Hey there! This could be kind of a stupid question but I would like to know what does a node need to do to be considered a “public” node.
As a bit of context, i would like to contribute to IPFS ecosystem by launching my own node(s) to the swarm, but I don’t really know if just launching the daemon and forgetting about it is just it or there’s some kind of special setup I need to do (I have seen some posts out there who leave the /api/v0/add open for some reason).
Is there an official documentation for this? Should we make one?
Is there a need to make it a public gateway too?
And more technical, since I didn’t dive deep into IPFS papers but I assume that it needs a somewhat decent CPU to work with file blocks, could this run on a 500GB with crappy CPU from OVH or is better to get some smaller (30GB) VPS from famous providers with a fraction of a Xeon CPU?
Again, I think this should have been answered somewhere (and the documentation needs this kinds of “running your own public/private things”) but I didn’t find anything official.
You should never open up the API port (5001 by default) to the internet. Doing that, any data stored on your node can be removed, anyone can get copies of all your IPFS keys, etc… and you basically give random internet goers full control over your node. You could open up the gateway port (8080 by default), but never open up the API port.
That aside, there is nothing special that must be done to participate in the network. Just launch your node, make sure you have peers, and realistically that’s all that needs to be done. If you want to take it a step further, you can become a circuit relay hop, and a couple other cool stuff.
One thing I would suggest, is that you update PubSub.Router to be set to gossipsub. Additionally, when launching your node you might want to enable ipns pubsub with the command-line flag --enable-namesys-pubsub
In terms of physical resources needed, you can technically run an IPFS node on a Raspberry Pi. So it’s really about what your budget is, and how much you want to spend on running an IPFS node.
To take it a step further, you can spin up multiple IPFS nodes and join them together via ipfs-cluster to ensure any data pinned on your node is replicated across multiple hosts.
If you want to monitor your nodes, my personal prefferrence is using Zabbix. I’ve got a couple neat tools for Zabbix to monitor IPFS, and IPFS Cluster nodes.
Thanks for your reply @postables! I would comment per section:
In this case they only opened the /api/v0/add, not the entire API.
About hosting public gateways, is there some sort of website of public gateways? I only know two: IPFS and Cloudflare.
I will take a look at that!
What’s the benefits of all of this? Just point me to any kind of documentation I should read!
Yeah, I know about that, but I had a spare OVH Kimsufi server laying around (the cheapest one with a really crappy CPU) and I didn’t know if that was enough or if I could just roll up VPSs in DigitalOcean/ScaleWay/Vultr/… that had better CPUs but lower storage.
Yeah, that’s another thing I need to take a look at Specially connecting my local IPFS to my remote nodes, so I can publish stuff in my local node that is pinned in the remote, so it gets updated automatically.

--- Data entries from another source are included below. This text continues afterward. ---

-- ==== Sys2Proof/Machine/Ops.lean ====
section
/-! DEFINITION. The shared operations: the traces of `pulse` and `sendByte`, emitting one event,
accepting and completing an operation, rejecting one (`raise`), and the block's reset. -/

namespace Sys2Proof.Machine

/-! ### Traces -/

/-- `pulse(n, d)` (R70). -/
def pulse (n : Byte) (d : Nat) : List Event :=
  [.write (n ||| enableMask), .delay d, .write (n &&& ~~~enableMask), .delay d]

/-- The high nibble byte of `sendByte`, with Enable clear (R71). -/
def hiByte (st : ControlState) (v : Byte) (m : Mode) : Byte := hiData v ||| ctl m st.backlightOn

/-- The low nibble byte of `sendByte`, with Enable clear: the only one that gets the injected bits, and
only in Command mode (R71, R78). -/
def loByte (t : CommandTable) (st : ControlState) (v : Byte) (m : Mode) : Byte :=
  match m with
  | .command => loData v ||| ctl m st.backlightOn ||| ((inject t st v).setWidth 8 <<< 4)
  | .data => loData v ||| ctl m st.backlightOn

/-- The trace of an admitted `sendByte(v, m, d, ctx)` (R71). -/
def sendTrace (t : CommandTable) (st : ControlState) (v : Byte) (m : Mode) (d : Nat) : List Event :=
  pulse (hiByte st v m) d ++ pulse (loByte t st v m) d

/-- A trace as entries of the queue. -/
def items (es : List Event) : List Item := es.map .emit

/-- A trace repeated `count` times (R93). -/
def repeated (count : Nat) (es : List Event) : List Event := (List.replicate count es).flatten

/-- The call on a collaborator that an event stands for: every write goes to the instance's one address
on its one bus (R30 to R32, R38). -/
def Event.call (id : Identity) : Event → Call
  | .write b => .i2cWrite id.busSelector id.busAddress b
  | .delay n => .delay n
  | .configure bus sda scl rate => .configureBus bus sda scl rate

/-- The calls a trace stands for. -/
def calls (id : Identity) (es : List Event) : List Call := es.map (Event.call id)

/-! ### Results -/

/-- The numbering of R60. -/
def Result.code : Result → RspCode
  | .ok => 0#2
  | .invalidArgument => 1#2
  | .transportFailure => 2#2
  | .sequencingViolation => 3#2

/-- The result of an operation that ran (R119). -/
def completion (tf : Bool) : Result := if tf then .transportFailure else .ok

/-! ### The outputs of R26 -/

/-- The output `ready`: 1 exactly when `phase = Ready`. -/
def State.ready (s : State) : Bool := decide (s.phase = .ready)

/-! ### Updates of the state -/

/-- Take the head of the queue away. -/
def State.setQueue (s : State) (q : List Item) : State := { s with queue := q }

/-- Take the head of the input away. -/
def State.setInput (s : State) (cs : List Code) : State := { s with input := cs }

/-- Advance the phase (R106). -/
def State.enterPhase (s : State) (p : Phase) : State := { s with phase := p }

/-- Emit a delay or a bus configuration: it has no answer the block uses (R31, R32). -/
def State.emit (s : State) (e : Event) : State := { s with trace := s.trace ++ [e] }

/-- Emit `W(b)` and take the transport's answer: the write is atomic (R37), `tf` is set by `fail` and
never cleared by `ok` (R23, R119). -/
def State.emitWrite (s : State) (b : Byte) (a : Answer) : State :=
  { s with
    trace := s.trace ++ [.write b]
    tf := s.tf || decide (a = .fail)
    draws := s.draws + 1 }

/-- Present a response: `rsp` takes the code and no operation runs any more (R21, R33, R121). -/
def State.respond (s : State) (r : Result) : State :=
  { s with
    rsp := r.code
    busy := false
    responses := s.responses ++ [r.code] }

/-- Accept an operation: its flag writes are made and its whole trace is queued in the one step of
acceptance (R21, R43). -/
def State.accept (s : State) (st : ControlState) (q : List Item) : State :=
  { s with
    st := st
    busy := true
    queue := q
    tf := false }

/-- The reset input (R135, R136): every state element at its reset value, the running operation
abandoned without a response, nothing emitted. The parameters and what the environment holds stay. -/
def State.blockReset (s : State) : State :=
  { s with
    st := ControlState.defaults
    phase := .uninitialized
    busy := false
    queue := []
    tf := false
    rsp := 0#2
    resetIn := false }

/-- Present a code at the block and let it be idle, so that the next step takes it. -/
def State.loadCode (s : State) (c : Code) : State :=
  { s with
    busy := false
    queue := []
    input := c :: s.input
    resetIn := false }

/-! ### Rejecting and running -/

/-- `raise`: complete with a result other than OK, having emitted nothing and changed nothing else
(R121). It is decided before the operation has any effect, and control goes nowhere (R122). -/
def raise (r : Result) (s : State) : Host.Outcome State Fault Refusal := .next (s.respond r)

/-- The prelude of every request but INIT (R85). -/
def sequenced (s : State) : Bool := !s.cfg.strict || decide (s.phase = .ready)

/-- Run `body` behind the prelude (R85, R120). -/
def prelude (s : State) (body : Host.Outcome State Fault Refusal) : Host.Outcome State Fault Refusal :=
  if sequenced s then body else raise .sequencingViolation s

/-- `count` identical transmissions `sendByte(v, m, d, ctx)` after the flag writes `st`. The guard comes
first, so a rejected one writes no flag (R71, R74, R120). -/
def transmit (st : ControlState) (count : Nat) (v : Byte) (m : Mode) (d : Nat) (ctx : Context) (s : State) :
    Host.Outcome State Fault Refusal :=
  if sendAdmitted s.cfg.table m v ctx then
    .next (s.accept st (items (repeated count (sendTrace s.cfg.table st v m d))))
  else
    raise .invalidArgument s

/-- The display-control command after the flag writes `st` (R89 to R92). -/
def resendDisplayControl (st : ControlState) (s : State) : Host.Outcome State Fault Refusal :=
  transmit st 1 s.cfg.table.opDispctl .command s.cfg.timing.fastDelay .host s

/-- A shift of `count` positions (R93, R94): a count of zero writes no flag and emits nothing. -/
def shiftBy (display right : Bool) (count : Nat) (s : State) : Host.Outcome State Fault Refusal :=
  if count = 0 then .next (s.accept s.st [])
  else
    transmit (s.st.setShift display right) count s.cfg.table.opShift .command s.cfg.timing.fastDelay .host s

/-- One Command-mode `sendByte` of level M (R71). -/
def sendCommand (caller : Caller) (v : Byte) (s : State) : Host.Outcome State Fault Refusal :=
  transmit s.st 1 v .command (settleDelay s.cfg.timing caller.settle) caller.ctx s

/-- One write to the expander, with the transport's answer drawn from the free values of the instance's
identity (R30, R119; log 1). -/
def writeByte (b : Byte) (s : State) : Host.Outcome State Fault Refusal :=
  .next (s.emitWrite b (Config.transportAnswer s.cfg.identity s.draws))

/-- Complete the running operation with a result (R21, R60). -/
def complete (r : Result) (s : State) : Host.Outcome State Fault Refusal := .next (s.respond r)

end Sys2Proof.Machine
end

You’ll want to make sure you’re doing that via something like a reverse proxy with ACLs, as the IPFS daemon itself doesn’t have that level of granularity with access controls.
Which model do you have? If you’re using a model with the intel atom you might have problems, but I’m not sure to be honest. Version 0.4.19 had a CPU performance issue with a bitswap change, however if you build an IPFS daemon from the master branch, it includes a fix for that.
I have the KS-1, used only to put some files in there, but currently un-used (well, with a IPFS node installed but not 100% properly configured). CPU is Intel Atom D425, IPFS 0.4.18, waiting for the 0.4.19 release on the Arch repos before upgrading.
I get why you wouldn’t want to open the api port but is that correct that you can get access to IPFS keys from there? Why would that even be possible?
Any keys you store, including the peer id are available by listing the stored keys. So if you don’t block that command, or at least wrap it with authorization anyone with access can get your nodes private key, amongst messing with other things like removing pinned data
I believe you would also have access to the config command in which case you can display information in there, like the encoded private key of your node
The main issue i think is that there’s no ability for fine-grained authorization of API calls, but I believe that is in the roadmap of stuff to change. You just really shouldn’t give access to the API, and if you do, you should wrap it with some layer of authentication.
For example, I’ve got a pretty basic golang reverse proxy that blocks calls to non whitelisted commands. Proxy code here, whitelisted commands here. You can probably accomplish the same thing with nginx but I’m not too familiar with nginx.
The default setting is to only listen for API connections from localhost so its not too big of an issue imo. It’s just genuinely a bad idea to allow unfiltered access to the API.